::: Information given

/-- The word of a CMD. -/
def ptCmdWord (op : Nat) (i : Fin 16384) : Word := word (op * 2 ^ 28 + i.val)

/-- `RESTORE` starts (R118). -/
def execRestore (ini : Ini) (s : State) : Out := done s (admitWrite ini .ptab 0x054 (ptCmdWord 1 0) (ptCmd (ptCmdWord 1 0)) s)
/-- `FLUSH_ALL`. -/
def execFlushAll (ini : Ini) (s : State) : Out := done s (admitWrite ini .ptab 0x054 (ptCmdWord 2 0) (ptCmd (ptCmdWord 2 0)) s)
/-- `FLUSH`. -/
def execFlush (ini : Ini) (i : Fin 16384) (s : State) : Out := done s (admitWrite ini .ptab 0x054 (ptCmdWord 3 i) (ptCmd (ptCmdWord 3 i)) s)
/-- `PIN`. -/
def execPin (ini : Ini) (i : Fin 16384) (s : State) : Out := done s (admitWrite ini .ptab 0x054 (ptCmdWord 4 i) (ptCmd (ptCmdWord 4 i)) s)
/-- `UNPIN`. -/
def execUnpin (ini : Ini) (i : Fin 16384) (s : State) : Out := done s (admitWrite ini .ptab 0x054 (ptCmdWord 5 i) (ptCmd (ptCmdWord 5 i)) s)
/-- `CKPT_ALL` starts (R119). -/
def execCkptAll (ini : Ini) (s : State) : Out := done s (admitWrite ini .ptab 0x054 (ptCmdWord 6 0) (ptCmd (ptCmdWord 6 0)) s)

/-- `FLUSH_DONE`: a flush completes (R115). -/
def execFlushDone (s : State) : Out :=
  done s (if regB s .ptab 0x048 2 then raiseIrq .ptab 3 (setRegB .ptab 0x048 2 false s) else s)

/-! ### Checkpoint -/

/-- The checkpoint slot of an index (R116). -/
def ckptAddr (i : Nat) : Nat := 0x20140000 + 128 * i

/-- Copies a configuration half of the table to its checkpoint slot (R119). -/
def ckptCopy (i : Nat) (s : State) : State := memWriteWords (ckptAddr i) (memWords s (ptAddr s i) 32) s

/-- A changed half joins the checkpoint queue while CKPT_EN is 1; with 16 copies queued it waits, and the write port
that made it stays BUSY (R116). -/
def ckptQueue (port i : Nat) (c : List Word) (s : State) : State :=
  if !regB s .ptab 0x044 0 then s
  else if s.ptab.ckptQ.length < 16 then { s with ptab := { s.ptab with ckptQ := s.ptab.ckptQ ++ [(i, c)] } }
  else { s with ptab := { s.ptab with wait := s.ptab.wait ++ [(port, i, c)] } }

/-- A commit ends with DONE: WP_DONE rises (R105). -/
def wpDone (i : Fin 10) (s : State) : State := raiseIrq .ptab 0 (setRegI .ptab 0x06C i 2 s)

/-- A commit ends with REFUSED: WP_DONE rises (R105). -/
def wpRefused (i : Fin 10) (code : Nat) (s : State) : State :=
  raiseIrq .ptab 0 (setRegI .ptab 0x06C i 4 (recErr .ptab code s))

/-- The copy at the head of the queue ends: the half as it was committed is in its slot; a lasting failure records CKPT_FAIL and
an event record (R116).  As every record of a page about a failed MRAM write does (CKPT_FAIL, PERSIST_FAIL, WRITE_FAIL), it
carries the page's own tile, not the place in the MRAM (DESIGN CHOICE, log 124: R599 could mean either). -/
def ckptCopyDone (r : CopyResult) (s : State) : State :=
  match s.ptab.ckptQ with
  | [] => s
  | (i, c) :: rest =>
    let s1 := match r with
      | .failed => evrOffer .ptab 0x0104 (leBytes 2 i) (recErr .ptab 0x108 s)
      | .okOnRetry => noteTransient .ptab (memWriteWords (ckptAddr i) c s)
      | .ok => memWriteWords (ckptAddr i) c s
    match s.ptab.wait with
    | [] => { s1 with ptab := { s1.ptab with ckptQ := rest } }
    | (port, j) :: ws =>
      let s2 := { s1 with ptab := { s1.ptab with ckptQ := rest ++ [j], wait := ws } }
      if port = 0 then s2 else wpDone (Fin.ofNat 10 (port - 1)) s2

/-- `CKPT_COPY_DONE`. -/
def execCkptCopyDone (r : CopyResult) (s : State) : Out := done s (ckptCopyDone r s)

/-- Completes every queued copy (R117, R121). -/
def ckptDrain : Nat → State → State
  | 0, s => s
  | k + 1, s => ckptDrain k (ckptCopyDone .ok s)

/-- `CKPT_ALL_DONE`: every configuration half has been copied, and CKPT_BUSY clears (R119). -/
def execCkptAllDone (s : State) : Out :=
  done s (if regB s .ptab 0x048 3 then setRegB .ptab 0x048 3 false (forEach ckptCopy (List.range ptCount) s) else s)

/-! ### Configuration halves -/

/-- CFG_GEN counts a commit (R95). -/
def ptGen (i : Nat) (s : State) : State :=
  ptPokeF i 46 31 16 ((fld (ptWord s i 46) 31 16 + 1) % 65536) s

/-- Writes a configuration half: DRAM, and the cached half where the entry is cached (R107). -/
def ptPutHalf (i : Nat) (c : List Word) (s : State) : State :=
  let s1 := memWriteWords (ptAddr s i) c s
  match ptLine s1 i with
  | some l => putLine i (some { l with words := c ++ l.words.drop 32 }) s1
  | none => s1
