-- ==== Sys2Proof/Machine/AttrCore.lean ====
section
/-! DEFINITION. The attribution rounds as DIM and DIAG see them: coded points, invalidation, masking, voiding
(R338, R344-R346); DIAG's points as DIM sees them (R288, R306). -/
namespace Sys2Proof.Machine

/-- A circuit's round. -/
def attrRound (s : State) (c : Nat) : AttrRound := spGet (fun _ => {}) s.attr.rounds c

/-- Sets a circuit's round. -/
def putRound (c : Nat) (r : AttrRound) (s : State) : State :=
  { s with attr := { s.attr with rounds := spPut (fun _ => {}) c r s.attr.rounds } }

/-- The chip step in force at a point (R342). -/
def attrChip (s : State) (i : Nat) : Int := spGet (fun _ => 0) s.attr.chips i

/-- Sets the chip step of a point. -/
def putChip (i : Nat) (d : Int) (s : State) : State := { s with attr := { s.attr with chips := spPut (fun _ => 0) i d s.attr.chips } }

/-- A round is selected or coding. -/
def attrRunning (r : AttrRound) : Bool := r.state == 1 || r.state == 2

/-- The lantern of a round that codes a point. -/
def attrLanOf (r : AttrRound) (i : Nat) : Option AttrLan :=
  if attrRunning r then r.lans.find? fun l => l.point == i && l.inval.isNone else none

/-- The circuit on which a point is coded now. -/
def attrCoded (s : State) (i : Nat) : Option Nat := (List.range 24).find? fun c => (attrLanOf (attrRound s c) i).isSome

/-- The correlator has the level of a point in its hands: the point is coded, and its first chip has been handed over (R342). -/
def attrHolds (s : State) (i : Nat) : Bool :=
  match attrCoded s i with
  | some c => (attrRound s c).state == 2 || decide (0 < (attrRound s c).next)
  | none => false

/-- Chip levels of points that DIM has not handed over yet are not sent any more (R345). -/
def attrUnoffer (pts : List Nat) (s : State) : State :=
  { s with dim := { s.dim with offers := s.dim.offers.filter fun o => !(o.chip && pts.contains o.point) } }

/-- CIRCUIT of a configuration half. -/
def cfgCircuit (c : List Word) : Nat := fld (wordAt c 12) 7 0
/-- PHASE. -/
def cfgPhase (c : List Word) : Nat := fld (wordAt c 12) 9 8

/-- Where an evaluation joins the queue: Mirage's are taken ahead of every other, in their order (R267). -/
def dimInsert (e : DimEval) (q : List DimEval) : List DimEval :=
  if e.mir then q.takeWhile (·.mir) ++ e :: q.dropWhile (·.mir) else q ++ [e]

/-- How many evaluations the entries of a queue hold. -/
def evalsIn (q : List DimEval) : Nat := (q.map fun e => e.points.length).sum

/-- DIM queues up to 4,096 evaluations; what comes beyond waits behind them (R235). -/
def dimFull (s : State) : Bool := decide (4096 ≤ evalsIn s.dim.queue)

/-- BACKLOG while the queue is full (R235, R239). -/
def dimBacklog (s : State) : State := levelIrq .dim 3 (dimFull s) s

/-- Queues an evaluation of points in DIM (R224), and BACKLOG rises where that fills the queue (R239); a disabled DIM evaluates
nothing, and evaluates every lantern point when it is enabled again (R631), so it keeps only the forced ones. -/
def dimQueue (e : DimEval) (s : State) : State :=
  if enabled s .dim || e.kind != 0 then dimBacklog { s with dim := { s.dim with queue := dimInsert e s.dim.queue } } else s

/-- The whole milliseconds of S on the action-time count. -/
def attrMs (r : AttrRound) : Nat := r.s * 1000 % 2 ^ 32

/-- A lantern leaves the code (R345): CODING clears, LAST_INV and INV_N are kept in its round state. -/
def attrUncode (i cause : Nat) (s : State) : State :=
  let s1 := engPokeF .attr i 48 3 0 (cause % 8) s
  let n := ptWord s1 i 51
  putChip i 0 (engPoke .attr i 51 (setFld n 15 0 (satInc 65535 (fld n 15 0))) s1)

/-- A coded lantern is invalidated by a cause: 1 PRIO, 2 BASE, 3 NODE, 4 CFG (R345).  After BASE and CFG it receives its
uncoded level, due at once. -/
def attrInvalidate (i cause : Nat) (s : State) : State :=
  match attrCoded s i with
  | none => s
  | some c =>
    let r := attrRound s c
    let chip := (actDiff (nowMs s) (attrMs r)).toNat / 2000
    let lans := r.lans.map fun l => if l.point = i ∧ l.inval = none then { l with inval := some (cause, chip) } else l
    let s1 := raiseIrq .attr 1 (bumpReg .attr 0x054 (attrUncode i cause (attrUnoffer [i] (putRound c { r with lans := lans } s))))
    if cause = 2 ∨ cause = 4 then dimQueue { points := [i], kind := 3 } s1 else s1

/-- A round that can still be void: selected, coding or solving (R346). -/
def attrOpen (r : AttrRound) : Bool := attrRunning r || r.state == 3

/-- The round of a circuit is void with a cause (R346): 1 NOISY, 2 TIME, 3 CIRCUIT, 4 ABORT, 5 MODE, 6 RESET.  Its lanterns receive their
uncoded level; of a round that is being solved they have it already, and the result view shows the last completed round again (DESIGN
CHOICE, log 174). -/
def attrVoid (c cause : Nat) (s : State) : State :=
  let r := attrRound s c
  if !attrOpen r then s
  else
    let pts := (r.lans.filter fun l => l.inval.isNone).map (·.point)
    let s1 := forEach (fun i t => putChip i 0 (engPokeF .attr i 48 3 3 0 t)) pts s
    let s2 := raiseIrq .attr 2 (bumpRegF .attr 0x050 31 16 (putRound c { state := 4, cause := cause, lans := [] } (attrUnoffer pts s1)))
    if r.state = 3 then (if reg s .attr 0x100 = 0 then s2 else setRegB .attr 0x104 0 true s2)
    else if pts.isEmpty then s2 else dimQueue { points := pts, kind := 3 } s2

/-- Voids every round. -/
def attrVoidAll (cause : Nat) (s : State) : State := forEach (fun c t => attrVoid c cause t) (List.range 24) s

/-- A chip of a slot is masked. -/
def attrMasked (r : AttrRound) (slot n : Nat) : Bool := spGet (fun _ => false) r.mask (slot * 64 + n)

/-- A chip of a slot is lost: masked by a command (R344), or with fewer than five windows left when its windows have all been published
(R343). -/
def chipLost (r : AttrRound) (slot n : Nat) : Bool :=
  attrMasked r slot n || (decide (n < r.heard) && decide ((spGet (fun _ => ((0 : Int), 0)) r.sums (slot * 64 + n)).2 < 5))

/-- How many chips of a slot are lost. -/
def chipsLost (r : AttrRound) (slot : Nat) : Nat := ((List.range 63).filter (chipLost r slot)).length

/-- The most chips lost on a slot of some lanterns. -/
def lostMost (r : AttrRound) (lans : List AttrLan) : Nat := listMax (lans.map fun l => chipsLost r l.slot)

/-- The round is void where more than MASK_MAX chips are masked on a slot with a coded lantern (R346). -/
def attrNoisy (c : Nat) (s : State) : State :=
  let r := attrRound s c
  if attrRunning r && decide (regF s .attr 0x040 15 8 < lostMost r (r.lans.filter fun l => l.inval.isNone)) then attrVoid c 1 s else s

/-- The measured span of chip n of a round overlaps [A, A + ramp + 200 ms] (R343, R344). -/
def attrOverlaps (r : AttrRound) (act ramp n : Nat) : Bool :=
  let d := actDiff act (attrMs r)
  let a : Int := 2000 * n + 200
  let b : Int := 2000 * (n + 1)
  decide (d < b) && decide (a ≤ d + ramp + 200)

/-- DIM's notice of a command for an uncoded point (R344): the touched chips are masked, and too many void the round. -/
def attrNotice (i act ramp : Nat) (s : State) : State :=
  let c := cfgCircuit (ptHalf s i)
  let slot := cfgPhase (ptHalf s i)
  let r := attrRound s c
  if !decide (c < 24) || !attrRunning r || (attrCoded s i).isSome then s
  else
    let mask := ((List.range 63).filter (attrOverlaps r act ramp)).foldl (fun m n => spPut (fun _ => false) (slot * 64 + n) true m) r.mask
    attrNoisy c (putRound c { r with mask := mask } s)

/-! ### DIAG's points, as DIM sees them -/

/-- A point in DIAG's work area. -/
def diagPt (s : State) (i : Nat) : DiagPt := spGet (fun _ => {}) s.diag.pts i

/-- The first 16 bytes of a point's work area (R306). -/
def diagBytes (t : DiagPt) : List Byte :=
  leBytes 4 (t.vref * 65536 + t.vcount * 256 + (t.sus.map fun u => 2 ^ u.flag).foldl (· ||| ·) 0) ++ leBytes 4 t.proofAt
    ++ leBytes 4 t.acc ++ leBytes 4 (t.clean * 2 ^ 24 + min 65535 t.obs)

/-- Sets a point, in the work area too (R306). -/
def putDiag (i : Nat) (t : DiagPt) (s : State) : State :=
  memWrite (regN s .diag 0x04C + 32 * i) (diagBytes t) { s with diag := { s.diag with pts := spPut (fun _ => {}) i t s.diag.pts } }

/-- Abandons the suspicions that a test names. -/
def dropSus (i : Nat) (p : Suspicion → Bool) (s : State) : State :=
  if (diagPt s i).sus.any p then putDiag i { diagPt s i with sus := (diagPt s i).sus.filter fun u => !p u } s else s

/-- OPEN, SHORT and PARTIAL, which need a measurement. -/
def measFlag (f : Nat) : Bool := decide (f ≤ 2)

/-- CUR_LEVEL. -/
def curLevel (s : State) (i : Nat) : Nat := fld (ptWord s i 32) 15 0

/-- CUR_LEVEL of a point has fallen to 0: its suspicions of OPEN, SHORT and PARTIAL are abandoned (R288). -/
def diagDark (i : Nat) (s : State) : State := dropSus i (fun u => measFlag u.flag) s

end Sys2Proof.Machine
end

::::::

What you are asked to do
Wherever a line of the data holds "isSome", copy that line.

Answer box
def attrCoded (s : State) (i : Nat) : Option Nat := (List.range 24).find? fun c => (attrLanOf (attrRound s c) i).isSome
  if !decide (c < 24) || !attrRunning r || (attrCoded s i).isSome then s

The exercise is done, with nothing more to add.